What Does 502 Actually Mean?
The HTTP 502 status code means: "I am a proxy server, and the server I was trying to reach gave me an invalid response (or no response at all)."
In the most common web setup, Nginx acts as a reverse proxy. It receives a request from the user, forwards it to a backend (PHP-FPM, Node.js, Python/Gunicorn, etc.), and returns the response. A 502 means step two failed — Nginx couldn't get a usable response from the backend.
Key insight: 502 is always a server-side problem. The client did nothing wrong. You need to fix something on the server.
502 vs 503 vs 504 — What's the Difference?
| Code | Meaning | Common Cause | Who's at Fault |
|---|---|---|---|
| 502 Bad Gateway | Proxy got invalid/no response from upstream | Backend crashed, wrong socket, misconfiguration | Backend / Config |
| 503 Service Unavailable | Server temporarily overloaded or in maintenance | All workers busy, maintenance mode, rate limiting | Capacity / Load |
| 504 Gateway Timeout | Proxy waited too long for upstream response | Slow database query, heavy computation, network latency | Performance / Timeout |
In practice, 502 and 504 are closely related — a very slow backend can trigger a 504, and a crashed backend causes 502. But the distinction helps narrow down the problem.

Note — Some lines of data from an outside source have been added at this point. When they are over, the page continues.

/-! ## Stored blocks -/

/-- The stored header's operation (42_deflate_block R154 to R158). -/
theorem State.storedHdr_meets (s : State) :
    s.MeetsToken ((s.withReader (.ok () s.reader.alignToByte)).bind fun _ s1 =>
      s1.readSlen.bind fun _ s2 => s2.readSnlen.bind fun _ s3 => s3.startStoredCopy) fun t =>
      Reader.Beyond 32 s.reader t.reader ∧ t.reader.ccount = 0 ∧ t.window = s.window ∧ t.port = s.port ∧
        t.block = { s.block with slen := t.block.slen, snlen := t.block.snlen, srem := t.block.srem } ∧
        (s.seq.nlenMismatch = true → t.seq.nlenMismatch = true) ∧
        t.seq = { s.seq with nlenMismatch := t.seq.nlenMismatch, phase := .storedCopy } := by
  have field : ∀ (u : State), s.After u → u.reader.ccount = 0 →
      (u.withReader u.reader.readRawHalf).Meets
        (fun _ t => Reader.Beyond 16 u.reader t.reader ∧ t.reader.ccount = 0 ∧ t = { u with reader := t.reader })
        s.Raises (¬ s.reader.Ready) (fun _ => False) := by
    intro u hu hc
    refine (Reader.readRawHalf_meets u.reader).withReader.mono ?_ ?_ (fun h hr => h (hr.later hu.later)) (fun _ h => h)
    · rintro _ t ⟨⟨h1, h2⟩, h3⟩; exact ⟨h1, h2, h3⟩
    · rintro e t ⟨⟨h1, h0, h2⟩, h3⟩
      refine State.Raises.after hu ⟨⟨h1, fun _ => Or.inl (h0 hc), by rw [h3], by rw [h3], by rw [h3]⟩, fun _ => ?_⟩
      rcases h2 with rfl | ⟨-, h⟩
      · exact ⟨by simp, by simp, by simp⟩
      · exact absurd hc h
  rw [State.withReader_ok, Res.bind_ok]
  have ha0 : s.After { s with reader := s.reader.alignToByte } :=
    ⟨Reader.alignToByte_later _, fun _ => Or.inl rfl, rfl, rfl, rfl⟩
  refine State.MeetsToken.bind (okP := fun _ u => Reader.Beyond 16 s.reader u.reader ∧ u.reader.ccount = 0 ∧ s.After u ∧
    u.block = { s.block with slen := u.block.slen }) ?_ ?_
  · refine Res.Meets.bind (field _ ha0 rfl) ?_
    rintro v u ⟨h1, h2, h3⟩
    have hl := ha0.later.trans h1.1
    refine ⟨⟨hl, ?_⟩, h2, ⟨hl, fun _ => Or.inl h2, by rw [h3], by rw [h3], by rw [h3]⟩, by rw [h3]⟩
    have h1' := h1.2
    have ha' := ha0.later.2.2.2.1
    simp only at h1' ha' ⊢
    omega
  · rintro _ u ⟨hb1, hc1, ha1, hbl1⟩
    refine State.MeetsToken.bind (okP := fun _ w => Reader.Beyond 32 s.reader w.reader ∧ w.reader.ccount = 0 ∧ s.After w ∧
      w.block = { s.block with slen := w.block.slen, snlen := w.block.snlen }) ?_ ?_
    · refine Res.Meets.bind (field _ ha1 hc1) ?_
      rintro v w ⟨h1, h2, h3⟩
      have hb : Reader.Beyond 32 s.reader w.reader := hb1.trans h1
      refine ⟨hb, h2, ⟨hb.1, fun _ => Or.inl h2, ?_, ?_, ?_⟩, ?_⟩
      · rw [h3]; exact ha1.window
      · rw [h3]; exact ha1.seq
      · rw [h3]; exact ha1.port
      · rw [h3]; simp only; rw [hbl1]
    · rintro _ w ⟨hb2, hc2, ha2, hbl2⟩
      unfold State.startStoredCopy
      split
      · exact ⟨ha2, fun _ => ⟨by simp, by simp, by simp⟩⟩
      · refine ⟨hb2, hc2, ha2.window, ha2.port, ?_, ?_, ?_⟩
        · simp only; rw [hbl2]
        · intro h
          simp only [Sequencer.checkNlen]
          split <;> simp [ha2.seq, h]
        · simp only [Sequencer.checkNlen]
          split <;> simp [ha2.seq]

/-- One byte of a stored copy (42_deflate_block R159). -/
theorem State.storedCopyStep_meets {s : State} (hr : s.block.srem ≠ 0) :
    (s.storedCopyStep).Meets
      (fun _ t => ∃ b r, Reader.Beyond 8 s.reader r ∧ r.ccount = 0 ∧
        t = { s with reader := r, window := s.window.emit b, block := { s.block with srem := s.block.srem - 1 } })
      (fun e t => t = s ∧ (s.reader.ccount = 0 → e.ofStream)) (¬ s.reader.Ready) (fun _ => False) := by
  unfold State.storedCopyStep
  rw [if_neg hr]
  refine Res.Meets.bind (s.reader.readRawByte_meets.withReader.mono (fun _ _ h => h) ?_ id (fun _ h => h)) ?_
  · rintro e t ⟨⟨h1, h2⟩, h3⟩
    refine ⟨by rw [h3, h1], fun hc => ?_⟩
    rcases h2 with rfl | ⟨-, h⟩
    · exact ⟨by simp, by simp, by simp⟩
    · exact absurd hc h
  · rintro b t ⟨⟨h1, h2, -⟩, h3⟩
    exact ⟨b, t.reader, h1, h2, by rw [h3]; rfl⟩

/-! ## The dynamic header -/

/-- The three counts (42_deflate_block R160). -/
theorem State.readCounts_meets (s : State) :
    s.MeetsToken s.readCounts fun t => s.After t ∧ Reader.Beyond 14 s.reader t.reader ∧
      t.block = { s.block with hlit := t.block.hlit, hdist := t.block.hdist, hclen := t.block.hclen } ∧
      257 ≤ t.block.hlit.toNat ∧ t.block.hlit.toNat ≤ 288 ∧ 1 ≤ t.block.hdist.toNat ∧ t.block.hdist.toNat ≤ 32 := by
  refine State.MeetsToken.bind (State.readExtra_token (by decide) s) ?_
  rintro v1 u1 ⟨h1, h1', b1, a1, e1⟩
  have hv1 : v1 % 512 = v1 := Nat.mod_eq_of_lt (by omega)
  have a1' : s.After { u1 with block := { u1.block with hlit := BitVec.ofNat 9 v1 } } :=
    ⟨a1.later, a1.order, a1.window, a1.seq, a1.port⟩
  refine State.MeetsToken.after a1' (State.MeetsToken.bind (State.readExtra_token (by decide) _) ?_) (fun _ h => h)
  rintro v2 u2 ⟨h2, h2', b2, a2, e2⟩
  have hv2 : v2 % 64 = v2 := Nat.mod_eq_of_lt (by omega)
  have a2' := a1'.trans a2
  refine State.MeetsToken.after (u := { u2 with block := { u2.block with hdist := BitVec.ofNat 6 v2 } })
    ⟨a2.later, a2.order, a2.window, a2.seq, a2.port⟩ (State.MeetsToken.bind (State.readExtra_token (by decide) _) ?_)
    (fun _ h => h)
  rintro v3 u3 ⟨h3, h3', b3, a3, e3⟩
  refine ⟨?_, ?_, ?_, ?_, ?_, ?_, ?_⟩
  · have a2'' : s.After { u2 with block := { u2.block with hdist := BitVec.ofNat 6 v2 } } :=
      ⟨a2'.later, a2'.order, a2'.window, a2'.seq, a2'.port⟩
    have a3' := a2''.trans a3
    exact ⟨a3'.later, a3'.order, a3'.window, a3'.seq, a3'.port⟩
  · exact (b1.trans b2).trans b3
  all_goals simp only [e3, e2, e1, BitVec.toNat_ofNat, hv1, hv2]
  all_goals omega

/-- The code-length fields (42_deflate_block R161). -/
theorem State.readClLens_meets (order : List (Fin 19)) (s : State) :
    s.MeetsToken (State.readClLens order s) fun t => s.After t ∧ t.block = { s.block with clLens := t.block.clLens } := by
  induction order generalizing s with
  | nil => exact ⟨State.After.refl s, rfl⟩
  | cons i rest ih =>
    have hr := (Reader.readBitsLsb_meets (n := 3) (by decide) s.reader).withReader (s := s)
    refine State.MeetsToken.bind (okP := fun _ u => s.After u ∧ u.block = s.block) (hr.mono ?_ ?_ id (fun _ h => h)) ?_
    · rintro v u ⟨⟨h1, h2, -⟩, h3⟩
      exact ⟨⟨h1.1, h2, by rw [h3], by rw [h3], by rw [h3]⟩, by rw [h3]⟩
    · rintro e u ⟨⟨h1, h0, h2⟩, h3⟩
      refine ⟨⟨h1, h0, by rw [h3], by rw [h3], by rw [h3]⟩, fun ho => ?_⟩
      rcases h2 with rfl | ⟨-, h⟩
      · exact ⟨by simp, by simp, by simp⟩
      · exact absurd ho h
    · rintro v u ⟨ha, hb⟩
      refine State.MeetsToken.after (u := { u with block := { u.block with clLens := u.block.clLens.set i.val (v.setWidth 3) } })
        ⟨ha.later, ha.order, ha.window, ha.seq, ha.port⟩ (ih _) ?_
      rintro t ⟨h1, h2⟩
      have h1' : s.After { u with block := { u.block with clLens := u.block.clLens.set i.val (v.setWidth 3) } } :=
        ⟨ha.later, ha.order, ha.window, ha.seq, ha.port⟩
      refine ⟨h1'.trans h1, ?_⟩
      rw [h2, hb]

/-- The dynamic header's operation (42_deflate_block R160 to R163). -/
theorem State.dynHdr_meets (s : State) :
    s.MeetsToken (s.readCounts.bind fun _ s1 => s1.readClArray.bind fun _ s2 => s2.startDynLens) fun t =>
      ∃ u : State, s.After u ∧ Reader.Beyond 14 s.reader u.reader ∧ t = u.goto .dynLens ∧ tablePresent 19 u.block.tCl ∧
        257 ≤ u.block.hlit.toNat ∧ u.block.hlit.toNat ≤ 288 ∧ 1 ≤ u.block.hdist.toNat ∧ u.block.hdist.toNat ≤ 32 ∧
        u.block.li = 0 ∧ u.block.tLl = s.block.tLl ∧ u.block.tD = s.block.tD ∧ u.block.mrem = s.block.mrem := by
  refine State.MeetsToken.bind (State.readCounts_meets s) ?_
  rintro _ u ⟨ha, hb, hbl, g1, g2, g3, g4⟩
  refine State.MeetsToken.after ha (State.MeetsToken.bind (okP := fun _ w => u.After w ∧
    w.block = { u.block with clLens := w.block.clLens }) ?_ ?_) (fun _ h => h)
  · refine State.MeetsToken.after (u := { u with block := { u.block with clLens := Vector.replicate 19 0 } })
      ⟨Reader.Later.refl _, id, rfl, rfl, rfl⟩ (State.readClLens_meets _ _) ?_
    rintro t ⟨h1, h2⟩
    have h1' : u.After { u with block := { u.block with clLens := Vector.replicate 19 0 } } :=
      ⟨Reader.Later.refl _, id, rfl, rfl, rfl⟩
    exact ⟨h1'.trans h1, h2⟩
  · rintro _ w ⟨ha2, hbl2⟩
    refine State.MeetsToken.after ha2 ?_ (fun _ h => h)
    unfold State.startDynLens
    refine State.MeetsToken.bind ((State.buildInto_meets .cl w.block.clArray w).mono (fun _ _ h => h) ?_ (fun h => h.elim)
      (fun _ h => h)) ?_
    · rintro e v ⟨rfl, -, rfl⟩
      exact ⟨⟨Reader.Later.refl _, id, rfl, rfl, rfl⟩, fun _ => ⟨by simp, by simp, by simp⟩⟩
    · rintro _ v ⟨x, hx, rfl⟩
      have hb2 : Reader.Beyond 14 s.reader w.reader := ⟨hb.1.trans ha2.later, by
        have := hb.2; have := ha2.later.2.2.2.1; omega⟩
      have ha3 := ha.trans ha2
      refine ⟨{ w with block := { (w.block.setTable .cl (some x)) with li := 0 } },
        ⟨ha3.later, ha3.order, ha3.window, ha3.seq, ha3.port⟩, hb2, rfl, ⟨x, rfl, ?_⟩, ?_⟩
      · have := build_fits hx
        simpa [Block.clArray] using this
      · have e1 : w.block.hlit = u.block.hlit := by rw [hbl2]
        have e2 : w.block.hdist = u.block.hdist := by rw [hbl2]
        refine ⟨?_, ?_, ?_, ?_, rfl, ?_, ?_, ?_⟩
        · show 257 ≤ w.block.hlit.toNat; rw [e1]; exact g1
        · show w.block.hlit.toNat ≤ 288; rw [e1]; exact g2
        · show 1 ≤ w.block.hdist.toNat; rw [e2]; exact g3
        · show w.block.hdist.toNat ≤ 32; rw [e2]; exact g4
        · show w.block.tLl = s.block.tLl; rw [hbl2]; simp only; rw [hbl]
        · show w.block.tD = s.block.tD; rw [hbl2]; simp only; rw [hbl]
        · show w.block.mrem = s.block.mrem; rw [hbl2]; simp only; rw [hbl]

The Architecture: Understanding the Chain
Before debugging, you need to understand what's actually happening when a request comes in:
User → [CDN/Cloudflare] → Nginx (reverse proxy) → Backend (PHP-FPM / Node.js / Python)
↓
Database (MySQL / PostgreSQL)
↓
Filesystem (files, sessions, uploads)
A 502 means the connection broke at the Nginx → Backend arrow. Everything to the left of that arrow was fine. Everything to the right of it is where your problem lives.
The backend itself might have crashed, be too slow, be misconfigured, or be blocked by a firewall or security module. Your job is to walk that chain and find the break.
Cause #1: PHP-FPM Is Not Running
This is the most common cause for PHP-based sites. PHP-FPM crashed or was never started, and Nginx can't reach it.
Symptoms in Nginx error log:
connect() to unix:/var/run/php/php8.4-fpm.sock failed (2: No such file or directory)
Diagnose:
# Check FPM status
systemctl status php8.4-fpm
# Or if using a custom init system
/opt/panelica/bin/pn-service status php84
Fix:
systemctl restart php8.4-fpm
But don't just restart and walk away. Check why it stopped:
journalctl -u php8.4-fpm -n 50 --no-pager
Common reasons FPM stops:
- OOM killer terminated it (check
dmesg | grep -i oom) - Config file error after a change (check
php-fpm8.4 -t) - Corrupt pool configuration
- All workers crashed due to a fatal PHP error in a shared script
Cause #2: PHP-FPM Socket or Port Mismatch
PHP-FPM is running, but Nginx is pointing at the wrong socket path or port. This is a configuration mismatch — one of the most frustrating 502 causes because both services are healthy, they just can't find each other.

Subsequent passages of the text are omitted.